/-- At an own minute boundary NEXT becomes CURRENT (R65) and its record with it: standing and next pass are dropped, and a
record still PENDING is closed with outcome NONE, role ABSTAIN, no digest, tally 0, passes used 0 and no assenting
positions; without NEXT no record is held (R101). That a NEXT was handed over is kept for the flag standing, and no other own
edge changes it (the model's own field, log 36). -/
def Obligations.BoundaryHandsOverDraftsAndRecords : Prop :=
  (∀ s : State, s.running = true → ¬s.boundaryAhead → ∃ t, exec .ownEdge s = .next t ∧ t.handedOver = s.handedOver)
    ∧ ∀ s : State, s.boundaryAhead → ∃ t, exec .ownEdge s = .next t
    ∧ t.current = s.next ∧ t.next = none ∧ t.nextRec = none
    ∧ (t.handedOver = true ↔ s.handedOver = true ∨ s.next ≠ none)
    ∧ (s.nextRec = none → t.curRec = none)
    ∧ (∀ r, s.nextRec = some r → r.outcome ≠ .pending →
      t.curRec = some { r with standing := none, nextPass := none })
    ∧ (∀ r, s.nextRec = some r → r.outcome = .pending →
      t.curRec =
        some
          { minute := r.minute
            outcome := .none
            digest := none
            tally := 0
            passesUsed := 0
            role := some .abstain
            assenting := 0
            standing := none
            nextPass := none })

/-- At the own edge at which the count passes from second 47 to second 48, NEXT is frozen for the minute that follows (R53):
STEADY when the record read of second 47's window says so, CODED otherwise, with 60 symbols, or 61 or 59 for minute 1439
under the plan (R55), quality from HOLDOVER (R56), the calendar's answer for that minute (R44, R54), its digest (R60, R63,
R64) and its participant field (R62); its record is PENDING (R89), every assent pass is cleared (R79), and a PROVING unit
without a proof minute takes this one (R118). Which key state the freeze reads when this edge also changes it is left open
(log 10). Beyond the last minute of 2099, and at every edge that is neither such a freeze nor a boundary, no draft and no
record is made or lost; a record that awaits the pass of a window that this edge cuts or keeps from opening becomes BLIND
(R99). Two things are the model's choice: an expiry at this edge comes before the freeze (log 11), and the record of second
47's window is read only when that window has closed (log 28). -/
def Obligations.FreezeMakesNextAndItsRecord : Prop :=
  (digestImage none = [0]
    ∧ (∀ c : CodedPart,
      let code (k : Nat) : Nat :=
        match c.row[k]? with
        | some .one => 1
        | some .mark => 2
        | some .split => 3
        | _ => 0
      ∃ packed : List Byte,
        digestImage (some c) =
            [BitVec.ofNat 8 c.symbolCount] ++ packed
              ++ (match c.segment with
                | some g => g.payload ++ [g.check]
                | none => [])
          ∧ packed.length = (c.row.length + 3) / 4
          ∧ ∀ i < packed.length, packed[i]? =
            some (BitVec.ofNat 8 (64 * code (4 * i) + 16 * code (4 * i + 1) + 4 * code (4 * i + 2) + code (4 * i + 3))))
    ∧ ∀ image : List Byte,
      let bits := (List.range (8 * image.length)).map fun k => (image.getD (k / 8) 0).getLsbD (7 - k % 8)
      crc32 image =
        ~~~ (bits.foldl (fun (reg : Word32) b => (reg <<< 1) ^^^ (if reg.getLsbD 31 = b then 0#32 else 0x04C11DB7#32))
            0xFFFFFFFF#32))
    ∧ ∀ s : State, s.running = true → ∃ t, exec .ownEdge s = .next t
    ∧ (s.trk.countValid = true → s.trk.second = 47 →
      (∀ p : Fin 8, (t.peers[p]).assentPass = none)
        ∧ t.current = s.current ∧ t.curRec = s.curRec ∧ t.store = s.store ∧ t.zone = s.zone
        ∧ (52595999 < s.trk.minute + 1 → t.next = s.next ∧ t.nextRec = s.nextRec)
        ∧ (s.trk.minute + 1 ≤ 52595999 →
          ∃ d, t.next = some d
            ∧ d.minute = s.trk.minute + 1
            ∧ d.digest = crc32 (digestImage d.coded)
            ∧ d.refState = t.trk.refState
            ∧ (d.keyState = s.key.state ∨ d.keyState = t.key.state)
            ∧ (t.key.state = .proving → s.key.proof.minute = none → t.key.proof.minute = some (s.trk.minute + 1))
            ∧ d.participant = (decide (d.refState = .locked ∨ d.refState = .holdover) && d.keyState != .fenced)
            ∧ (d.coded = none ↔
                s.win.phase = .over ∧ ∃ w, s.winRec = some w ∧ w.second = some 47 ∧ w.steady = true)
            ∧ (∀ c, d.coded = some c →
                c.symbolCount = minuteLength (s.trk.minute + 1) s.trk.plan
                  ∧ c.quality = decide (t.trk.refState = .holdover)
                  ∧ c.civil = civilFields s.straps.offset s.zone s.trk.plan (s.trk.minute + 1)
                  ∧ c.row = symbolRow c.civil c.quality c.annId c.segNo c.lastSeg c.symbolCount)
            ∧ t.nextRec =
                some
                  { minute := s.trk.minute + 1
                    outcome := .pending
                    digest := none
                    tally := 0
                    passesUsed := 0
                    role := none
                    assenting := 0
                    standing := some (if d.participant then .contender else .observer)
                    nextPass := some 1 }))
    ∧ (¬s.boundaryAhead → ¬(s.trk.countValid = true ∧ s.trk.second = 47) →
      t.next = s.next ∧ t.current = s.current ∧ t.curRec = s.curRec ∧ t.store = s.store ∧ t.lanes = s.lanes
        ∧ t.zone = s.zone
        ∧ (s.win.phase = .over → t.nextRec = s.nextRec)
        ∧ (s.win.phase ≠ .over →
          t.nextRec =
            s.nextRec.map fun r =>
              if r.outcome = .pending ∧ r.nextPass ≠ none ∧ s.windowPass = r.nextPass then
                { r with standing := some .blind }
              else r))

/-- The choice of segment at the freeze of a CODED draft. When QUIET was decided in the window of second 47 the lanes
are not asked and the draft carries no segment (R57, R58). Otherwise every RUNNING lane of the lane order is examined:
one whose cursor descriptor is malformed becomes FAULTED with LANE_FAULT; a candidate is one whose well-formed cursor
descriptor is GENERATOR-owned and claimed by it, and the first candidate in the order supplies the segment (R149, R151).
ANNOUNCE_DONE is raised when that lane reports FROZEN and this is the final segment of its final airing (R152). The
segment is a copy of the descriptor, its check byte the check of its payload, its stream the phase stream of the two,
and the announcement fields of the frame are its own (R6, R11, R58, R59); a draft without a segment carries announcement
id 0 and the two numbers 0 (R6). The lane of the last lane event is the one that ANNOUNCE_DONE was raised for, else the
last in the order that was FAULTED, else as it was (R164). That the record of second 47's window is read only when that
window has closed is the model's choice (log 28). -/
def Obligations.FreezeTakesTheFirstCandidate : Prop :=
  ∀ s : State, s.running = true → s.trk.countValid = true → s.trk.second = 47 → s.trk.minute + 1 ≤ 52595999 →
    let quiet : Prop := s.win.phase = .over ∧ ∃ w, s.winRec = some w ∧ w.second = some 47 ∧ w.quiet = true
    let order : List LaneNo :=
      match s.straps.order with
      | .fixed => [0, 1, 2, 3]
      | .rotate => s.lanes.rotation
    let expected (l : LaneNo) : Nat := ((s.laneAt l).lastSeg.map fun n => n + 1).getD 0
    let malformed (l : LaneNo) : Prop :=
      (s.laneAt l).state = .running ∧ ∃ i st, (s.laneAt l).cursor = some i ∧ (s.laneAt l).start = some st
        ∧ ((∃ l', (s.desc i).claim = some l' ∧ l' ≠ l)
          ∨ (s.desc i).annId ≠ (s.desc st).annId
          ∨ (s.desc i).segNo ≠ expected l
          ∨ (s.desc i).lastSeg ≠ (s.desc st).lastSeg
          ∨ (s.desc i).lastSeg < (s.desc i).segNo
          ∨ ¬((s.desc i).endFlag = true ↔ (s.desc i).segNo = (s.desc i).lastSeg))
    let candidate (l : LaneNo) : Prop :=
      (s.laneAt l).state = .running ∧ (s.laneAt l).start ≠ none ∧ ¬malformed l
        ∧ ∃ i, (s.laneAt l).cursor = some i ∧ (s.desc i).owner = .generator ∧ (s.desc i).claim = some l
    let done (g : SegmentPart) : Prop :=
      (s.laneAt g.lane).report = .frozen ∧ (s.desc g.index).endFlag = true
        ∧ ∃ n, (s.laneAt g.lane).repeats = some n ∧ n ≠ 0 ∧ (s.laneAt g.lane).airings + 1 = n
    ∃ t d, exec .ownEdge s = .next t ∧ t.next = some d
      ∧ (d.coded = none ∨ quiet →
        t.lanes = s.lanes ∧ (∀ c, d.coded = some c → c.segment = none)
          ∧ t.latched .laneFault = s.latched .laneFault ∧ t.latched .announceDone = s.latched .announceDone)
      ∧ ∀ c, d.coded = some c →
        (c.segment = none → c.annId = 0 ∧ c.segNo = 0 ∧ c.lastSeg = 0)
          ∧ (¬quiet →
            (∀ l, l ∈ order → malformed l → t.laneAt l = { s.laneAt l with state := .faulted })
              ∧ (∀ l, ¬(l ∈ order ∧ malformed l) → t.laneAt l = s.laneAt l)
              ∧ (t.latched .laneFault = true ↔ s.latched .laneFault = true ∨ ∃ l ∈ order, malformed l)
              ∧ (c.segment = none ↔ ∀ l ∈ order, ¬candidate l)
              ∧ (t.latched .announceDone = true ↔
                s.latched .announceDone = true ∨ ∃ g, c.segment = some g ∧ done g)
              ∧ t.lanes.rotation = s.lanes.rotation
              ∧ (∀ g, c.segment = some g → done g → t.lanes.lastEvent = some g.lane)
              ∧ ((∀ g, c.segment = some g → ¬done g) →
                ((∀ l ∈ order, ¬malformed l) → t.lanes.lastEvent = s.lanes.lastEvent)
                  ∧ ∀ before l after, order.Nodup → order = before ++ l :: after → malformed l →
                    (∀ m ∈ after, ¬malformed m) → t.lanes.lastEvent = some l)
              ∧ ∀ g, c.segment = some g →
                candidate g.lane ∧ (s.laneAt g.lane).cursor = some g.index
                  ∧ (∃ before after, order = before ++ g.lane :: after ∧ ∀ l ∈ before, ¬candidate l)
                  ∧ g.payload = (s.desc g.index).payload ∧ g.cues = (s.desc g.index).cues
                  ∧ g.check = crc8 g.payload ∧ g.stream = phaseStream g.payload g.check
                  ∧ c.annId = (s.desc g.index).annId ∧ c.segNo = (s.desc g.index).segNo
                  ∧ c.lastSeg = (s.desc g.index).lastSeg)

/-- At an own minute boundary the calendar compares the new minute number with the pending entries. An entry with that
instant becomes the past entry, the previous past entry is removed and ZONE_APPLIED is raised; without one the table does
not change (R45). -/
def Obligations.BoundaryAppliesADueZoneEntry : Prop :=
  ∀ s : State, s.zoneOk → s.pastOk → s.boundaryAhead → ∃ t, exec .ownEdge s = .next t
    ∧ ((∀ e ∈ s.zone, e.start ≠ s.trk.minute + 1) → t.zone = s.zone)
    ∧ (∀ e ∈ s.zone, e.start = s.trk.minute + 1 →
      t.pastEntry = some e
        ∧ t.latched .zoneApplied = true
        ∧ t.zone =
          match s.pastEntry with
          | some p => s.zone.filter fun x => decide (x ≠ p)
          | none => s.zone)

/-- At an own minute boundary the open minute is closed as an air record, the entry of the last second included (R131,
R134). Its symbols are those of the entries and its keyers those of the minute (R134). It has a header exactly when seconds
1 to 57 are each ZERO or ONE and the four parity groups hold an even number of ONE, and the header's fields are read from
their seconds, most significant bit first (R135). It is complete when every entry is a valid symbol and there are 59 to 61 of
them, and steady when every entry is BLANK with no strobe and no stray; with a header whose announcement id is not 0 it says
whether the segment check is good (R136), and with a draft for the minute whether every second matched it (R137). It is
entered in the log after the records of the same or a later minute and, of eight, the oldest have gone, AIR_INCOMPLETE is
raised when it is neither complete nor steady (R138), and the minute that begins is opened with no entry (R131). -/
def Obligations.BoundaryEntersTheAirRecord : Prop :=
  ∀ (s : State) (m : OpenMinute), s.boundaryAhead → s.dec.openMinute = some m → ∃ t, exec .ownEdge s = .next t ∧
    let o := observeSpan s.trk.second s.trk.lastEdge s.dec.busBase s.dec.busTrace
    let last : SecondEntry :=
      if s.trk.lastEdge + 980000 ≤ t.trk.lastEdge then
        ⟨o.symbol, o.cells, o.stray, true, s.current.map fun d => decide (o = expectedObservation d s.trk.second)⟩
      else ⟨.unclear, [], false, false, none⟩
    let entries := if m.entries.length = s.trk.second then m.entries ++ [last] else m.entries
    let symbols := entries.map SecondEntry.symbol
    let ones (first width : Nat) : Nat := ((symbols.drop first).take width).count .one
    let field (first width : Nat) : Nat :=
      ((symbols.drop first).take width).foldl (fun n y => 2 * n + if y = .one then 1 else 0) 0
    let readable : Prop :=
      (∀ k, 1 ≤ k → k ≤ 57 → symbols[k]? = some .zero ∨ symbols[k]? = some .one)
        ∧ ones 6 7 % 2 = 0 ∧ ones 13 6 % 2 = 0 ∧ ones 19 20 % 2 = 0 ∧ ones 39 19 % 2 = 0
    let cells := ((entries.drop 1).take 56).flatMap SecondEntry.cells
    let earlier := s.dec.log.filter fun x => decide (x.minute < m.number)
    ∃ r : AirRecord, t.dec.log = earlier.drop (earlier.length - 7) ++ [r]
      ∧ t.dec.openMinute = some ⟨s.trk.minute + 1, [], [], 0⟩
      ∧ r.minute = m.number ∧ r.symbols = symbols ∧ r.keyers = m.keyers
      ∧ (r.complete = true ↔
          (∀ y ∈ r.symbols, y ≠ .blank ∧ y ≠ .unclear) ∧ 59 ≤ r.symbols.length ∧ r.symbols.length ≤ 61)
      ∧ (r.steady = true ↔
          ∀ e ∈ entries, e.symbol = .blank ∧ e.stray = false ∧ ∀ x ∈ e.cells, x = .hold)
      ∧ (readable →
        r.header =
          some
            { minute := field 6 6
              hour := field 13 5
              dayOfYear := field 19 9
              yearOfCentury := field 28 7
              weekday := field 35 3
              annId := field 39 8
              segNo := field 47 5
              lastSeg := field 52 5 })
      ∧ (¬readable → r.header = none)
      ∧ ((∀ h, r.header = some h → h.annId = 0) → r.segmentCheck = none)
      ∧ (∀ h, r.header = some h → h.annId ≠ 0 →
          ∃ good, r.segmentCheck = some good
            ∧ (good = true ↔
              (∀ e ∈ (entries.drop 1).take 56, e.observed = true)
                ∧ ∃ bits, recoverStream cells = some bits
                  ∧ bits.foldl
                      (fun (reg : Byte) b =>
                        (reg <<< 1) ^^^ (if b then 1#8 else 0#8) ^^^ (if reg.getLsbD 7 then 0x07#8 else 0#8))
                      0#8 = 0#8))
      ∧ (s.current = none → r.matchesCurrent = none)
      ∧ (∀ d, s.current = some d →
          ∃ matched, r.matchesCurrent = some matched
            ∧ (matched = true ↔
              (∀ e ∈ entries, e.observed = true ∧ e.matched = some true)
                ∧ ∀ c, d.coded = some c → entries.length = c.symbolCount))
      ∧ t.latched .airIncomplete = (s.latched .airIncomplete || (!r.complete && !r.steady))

Problem statement: Please go through the data above and copy every line that has the word "boundaryAhead".

Expected answer:
  (∀ s : State, s.running = true → ¬s.boundaryAhead → ∃ t, exec .ownEdge s = .next t ∧ t.handedOver = s.handedOver)
    ∧ ∀ s : State, s.boundaryAhead → ∃ t, exec .ownEdge s = .next t
    ∧ (¬s.boundaryAhead → ¬(s.trk.countValid = true ∧ s.trk.second = 47) →
  ∀ s : State, s.zoneOk → s.pastOk → s.boundaryAhead → ∃ t, exec .ownEdge s = .next t
  ∀ (s : State) (m : OpenMinute), s.boundaryAhead → s.dec.openMinute = some m → ∃ t, exec .ownEdge s = .next t ∧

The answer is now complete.